■ Work item: For the entries below, repeat exactly each line starting with the one that contains "(msgOwn m s = true → m.seq ≠" and going on through the one that contains "regRaw (runItems s", and no others.

-- Recorded information follows --

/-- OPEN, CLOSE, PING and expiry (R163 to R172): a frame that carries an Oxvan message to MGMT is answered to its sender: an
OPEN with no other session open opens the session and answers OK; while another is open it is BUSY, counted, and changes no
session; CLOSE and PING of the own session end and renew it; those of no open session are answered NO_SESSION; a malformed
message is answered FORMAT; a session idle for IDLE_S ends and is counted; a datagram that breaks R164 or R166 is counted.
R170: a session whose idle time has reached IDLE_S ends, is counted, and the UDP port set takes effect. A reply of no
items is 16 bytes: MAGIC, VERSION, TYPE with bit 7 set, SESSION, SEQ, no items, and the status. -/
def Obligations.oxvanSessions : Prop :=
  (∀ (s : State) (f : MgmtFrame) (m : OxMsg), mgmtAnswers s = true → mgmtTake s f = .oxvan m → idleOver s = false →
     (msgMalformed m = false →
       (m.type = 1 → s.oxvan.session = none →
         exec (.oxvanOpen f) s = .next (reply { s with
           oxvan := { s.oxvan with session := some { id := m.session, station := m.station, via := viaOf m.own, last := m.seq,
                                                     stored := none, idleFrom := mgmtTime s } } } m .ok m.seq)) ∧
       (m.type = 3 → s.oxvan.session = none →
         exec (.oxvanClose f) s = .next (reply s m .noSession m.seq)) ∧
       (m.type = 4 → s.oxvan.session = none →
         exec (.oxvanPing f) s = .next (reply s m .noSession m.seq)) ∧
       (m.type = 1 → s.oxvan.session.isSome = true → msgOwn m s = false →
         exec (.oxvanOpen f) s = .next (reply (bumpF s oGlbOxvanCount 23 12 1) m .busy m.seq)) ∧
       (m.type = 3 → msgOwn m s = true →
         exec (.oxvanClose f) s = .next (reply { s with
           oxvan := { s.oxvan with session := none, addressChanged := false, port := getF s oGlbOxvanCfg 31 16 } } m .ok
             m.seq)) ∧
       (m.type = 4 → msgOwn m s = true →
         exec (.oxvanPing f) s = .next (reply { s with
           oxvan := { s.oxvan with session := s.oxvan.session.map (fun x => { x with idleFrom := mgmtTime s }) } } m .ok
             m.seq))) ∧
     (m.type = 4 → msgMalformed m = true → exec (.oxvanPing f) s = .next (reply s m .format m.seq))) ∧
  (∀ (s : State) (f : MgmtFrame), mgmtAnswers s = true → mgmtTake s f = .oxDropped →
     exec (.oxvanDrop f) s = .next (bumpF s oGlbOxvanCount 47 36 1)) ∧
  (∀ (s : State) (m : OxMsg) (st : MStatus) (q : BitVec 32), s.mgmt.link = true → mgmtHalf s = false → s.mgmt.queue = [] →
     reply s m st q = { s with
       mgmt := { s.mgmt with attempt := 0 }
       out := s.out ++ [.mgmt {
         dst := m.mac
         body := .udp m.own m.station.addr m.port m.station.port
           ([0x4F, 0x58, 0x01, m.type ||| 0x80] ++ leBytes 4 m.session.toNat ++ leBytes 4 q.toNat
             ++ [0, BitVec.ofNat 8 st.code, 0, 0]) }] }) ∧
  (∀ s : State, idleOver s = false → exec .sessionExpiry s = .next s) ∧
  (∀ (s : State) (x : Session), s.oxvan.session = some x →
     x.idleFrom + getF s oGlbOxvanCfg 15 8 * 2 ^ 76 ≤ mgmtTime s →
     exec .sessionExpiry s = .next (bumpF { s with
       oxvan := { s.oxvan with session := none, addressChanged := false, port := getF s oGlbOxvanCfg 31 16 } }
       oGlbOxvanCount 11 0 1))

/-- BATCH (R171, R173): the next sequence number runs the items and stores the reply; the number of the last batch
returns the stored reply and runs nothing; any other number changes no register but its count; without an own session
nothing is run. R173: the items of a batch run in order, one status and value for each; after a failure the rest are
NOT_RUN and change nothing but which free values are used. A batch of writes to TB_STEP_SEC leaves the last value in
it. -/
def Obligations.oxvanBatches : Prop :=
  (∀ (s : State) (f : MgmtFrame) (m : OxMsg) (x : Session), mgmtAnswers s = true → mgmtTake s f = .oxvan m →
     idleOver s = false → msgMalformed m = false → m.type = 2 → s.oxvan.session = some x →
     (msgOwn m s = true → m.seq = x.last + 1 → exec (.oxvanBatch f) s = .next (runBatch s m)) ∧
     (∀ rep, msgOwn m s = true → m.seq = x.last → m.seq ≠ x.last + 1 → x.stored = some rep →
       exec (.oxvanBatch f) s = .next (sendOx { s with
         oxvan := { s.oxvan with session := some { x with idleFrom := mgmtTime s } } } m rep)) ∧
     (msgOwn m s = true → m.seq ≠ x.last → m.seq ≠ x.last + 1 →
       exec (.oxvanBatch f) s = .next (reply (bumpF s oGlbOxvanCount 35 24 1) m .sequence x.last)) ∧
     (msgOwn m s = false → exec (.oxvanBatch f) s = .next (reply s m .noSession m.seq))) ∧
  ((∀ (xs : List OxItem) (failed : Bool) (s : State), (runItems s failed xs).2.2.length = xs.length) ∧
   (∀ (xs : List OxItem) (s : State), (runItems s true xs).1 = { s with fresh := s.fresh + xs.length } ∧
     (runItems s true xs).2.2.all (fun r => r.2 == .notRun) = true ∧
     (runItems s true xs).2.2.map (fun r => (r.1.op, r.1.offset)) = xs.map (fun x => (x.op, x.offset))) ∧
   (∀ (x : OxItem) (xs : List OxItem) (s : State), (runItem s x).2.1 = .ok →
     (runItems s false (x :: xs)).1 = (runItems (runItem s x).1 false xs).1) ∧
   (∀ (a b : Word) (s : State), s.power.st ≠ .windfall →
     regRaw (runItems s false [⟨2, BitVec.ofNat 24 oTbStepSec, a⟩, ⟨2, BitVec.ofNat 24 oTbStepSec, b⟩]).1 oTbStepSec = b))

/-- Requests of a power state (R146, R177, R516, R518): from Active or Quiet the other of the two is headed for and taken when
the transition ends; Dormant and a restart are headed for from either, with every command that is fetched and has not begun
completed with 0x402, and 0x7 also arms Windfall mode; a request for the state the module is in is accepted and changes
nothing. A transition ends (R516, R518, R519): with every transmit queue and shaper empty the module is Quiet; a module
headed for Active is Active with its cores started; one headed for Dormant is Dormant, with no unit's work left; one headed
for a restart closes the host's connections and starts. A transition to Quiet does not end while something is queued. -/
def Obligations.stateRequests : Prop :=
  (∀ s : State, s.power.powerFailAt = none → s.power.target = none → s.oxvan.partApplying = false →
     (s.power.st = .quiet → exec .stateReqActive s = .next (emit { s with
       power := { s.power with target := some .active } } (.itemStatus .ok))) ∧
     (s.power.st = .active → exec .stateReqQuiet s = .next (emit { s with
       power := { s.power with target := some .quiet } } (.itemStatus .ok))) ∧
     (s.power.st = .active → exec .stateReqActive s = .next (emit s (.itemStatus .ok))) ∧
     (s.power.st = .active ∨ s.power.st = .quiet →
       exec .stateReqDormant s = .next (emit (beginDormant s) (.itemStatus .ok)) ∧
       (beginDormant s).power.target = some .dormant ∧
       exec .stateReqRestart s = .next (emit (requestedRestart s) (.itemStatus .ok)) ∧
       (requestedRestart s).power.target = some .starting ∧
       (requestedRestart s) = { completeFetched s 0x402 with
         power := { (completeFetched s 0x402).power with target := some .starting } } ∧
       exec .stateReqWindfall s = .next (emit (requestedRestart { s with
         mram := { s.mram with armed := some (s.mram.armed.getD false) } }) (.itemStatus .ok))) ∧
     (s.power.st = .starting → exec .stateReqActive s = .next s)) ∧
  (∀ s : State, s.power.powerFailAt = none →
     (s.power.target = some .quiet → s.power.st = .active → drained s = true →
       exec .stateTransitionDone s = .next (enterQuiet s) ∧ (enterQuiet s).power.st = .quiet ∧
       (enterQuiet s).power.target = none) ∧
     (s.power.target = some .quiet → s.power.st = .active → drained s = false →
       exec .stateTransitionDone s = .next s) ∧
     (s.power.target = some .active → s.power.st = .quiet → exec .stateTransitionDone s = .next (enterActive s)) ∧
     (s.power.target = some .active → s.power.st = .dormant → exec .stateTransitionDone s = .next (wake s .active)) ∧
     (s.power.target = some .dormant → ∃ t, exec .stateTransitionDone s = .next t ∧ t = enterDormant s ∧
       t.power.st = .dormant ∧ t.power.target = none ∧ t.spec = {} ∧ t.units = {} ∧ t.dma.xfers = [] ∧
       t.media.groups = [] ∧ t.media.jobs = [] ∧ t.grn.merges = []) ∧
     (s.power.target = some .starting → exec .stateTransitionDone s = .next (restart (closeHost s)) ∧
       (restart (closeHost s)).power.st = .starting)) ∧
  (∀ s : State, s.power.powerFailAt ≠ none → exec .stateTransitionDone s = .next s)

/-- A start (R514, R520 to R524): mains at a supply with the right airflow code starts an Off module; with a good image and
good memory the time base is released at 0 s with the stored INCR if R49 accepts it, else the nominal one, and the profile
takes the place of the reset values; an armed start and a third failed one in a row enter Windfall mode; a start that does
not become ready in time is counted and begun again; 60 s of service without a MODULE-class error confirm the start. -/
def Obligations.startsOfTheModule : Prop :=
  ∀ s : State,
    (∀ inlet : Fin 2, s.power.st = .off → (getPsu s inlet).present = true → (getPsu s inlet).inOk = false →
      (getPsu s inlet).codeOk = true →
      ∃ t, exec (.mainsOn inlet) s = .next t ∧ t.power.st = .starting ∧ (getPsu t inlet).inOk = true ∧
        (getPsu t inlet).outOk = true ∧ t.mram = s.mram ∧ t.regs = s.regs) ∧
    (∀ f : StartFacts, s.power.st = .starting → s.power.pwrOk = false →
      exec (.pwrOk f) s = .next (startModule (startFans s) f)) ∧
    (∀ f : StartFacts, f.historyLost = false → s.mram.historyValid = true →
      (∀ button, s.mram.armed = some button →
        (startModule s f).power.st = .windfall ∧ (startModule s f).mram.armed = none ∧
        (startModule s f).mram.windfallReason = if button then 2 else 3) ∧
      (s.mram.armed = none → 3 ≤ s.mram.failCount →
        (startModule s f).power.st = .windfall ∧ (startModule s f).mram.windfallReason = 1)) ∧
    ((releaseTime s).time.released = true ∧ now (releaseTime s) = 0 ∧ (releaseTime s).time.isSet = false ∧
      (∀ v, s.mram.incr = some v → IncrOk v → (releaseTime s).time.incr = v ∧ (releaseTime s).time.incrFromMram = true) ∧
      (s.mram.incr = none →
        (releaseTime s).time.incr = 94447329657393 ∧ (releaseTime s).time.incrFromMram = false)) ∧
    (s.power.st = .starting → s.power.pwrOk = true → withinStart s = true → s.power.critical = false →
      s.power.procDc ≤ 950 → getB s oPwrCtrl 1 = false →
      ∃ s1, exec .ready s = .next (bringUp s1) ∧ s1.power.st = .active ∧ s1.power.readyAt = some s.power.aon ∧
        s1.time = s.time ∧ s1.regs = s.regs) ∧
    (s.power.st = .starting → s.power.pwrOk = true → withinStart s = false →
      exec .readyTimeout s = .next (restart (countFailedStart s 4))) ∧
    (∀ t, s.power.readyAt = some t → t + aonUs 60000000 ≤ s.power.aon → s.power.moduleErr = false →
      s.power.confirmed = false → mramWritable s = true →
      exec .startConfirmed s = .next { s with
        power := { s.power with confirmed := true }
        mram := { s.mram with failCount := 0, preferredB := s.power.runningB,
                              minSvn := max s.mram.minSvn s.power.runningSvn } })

-- Recorded information concluded --

■ Result of this task:
     (msgOwn m s = true → m.seq ≠ x.last → m.seq ≠ x.last + 1 →
       exec (.oxvanBatch f) s = .next (reply (bumpF s oGlbOxvanCount 35 24 1) m .sequence x.last)) ∧
     (msgOwn m s = false → exec (.oxvanBatch f) s = .next (reply s m .noSession m.seq))) ∧
  ((∀ (xs : List OxItem) (failed : Bool) (s : State), (runItems s failed xs).2.2.length = xs.length) ∧
   (∀ (xs : List OxItem) (s : State), (runItems s true xs).1 = { s with fresh := s.fresh + xs.length } ∧
     (runItems s true xs).2.2.all (fun r => r.2 == .notRun) = true ∧
     (runItems s true xs).2.2.map (fun r => (r.1.op, r.1.offset)) = xs.map (fun x => (x.op, x.offset))) ∧
   (∀ (x : OxItem) (xs : List OxItem) (s : State), (runItem s x).2.1 = .ok →
     (runItems s false (x :: xs)).1 = (runItems (runItem s x).1 false xs).1) ∧
   (∀ (a b : Word) (s : State), s.power.st ≠ .windfall →
     regRaw (runItems s false [⟨2, BitVec.ofNat 24 oTbStepSec, a⟩, ⟨2, BitVec.ofNat 24 oTbStepSec, b⟩]).1 oTbStepSec = b))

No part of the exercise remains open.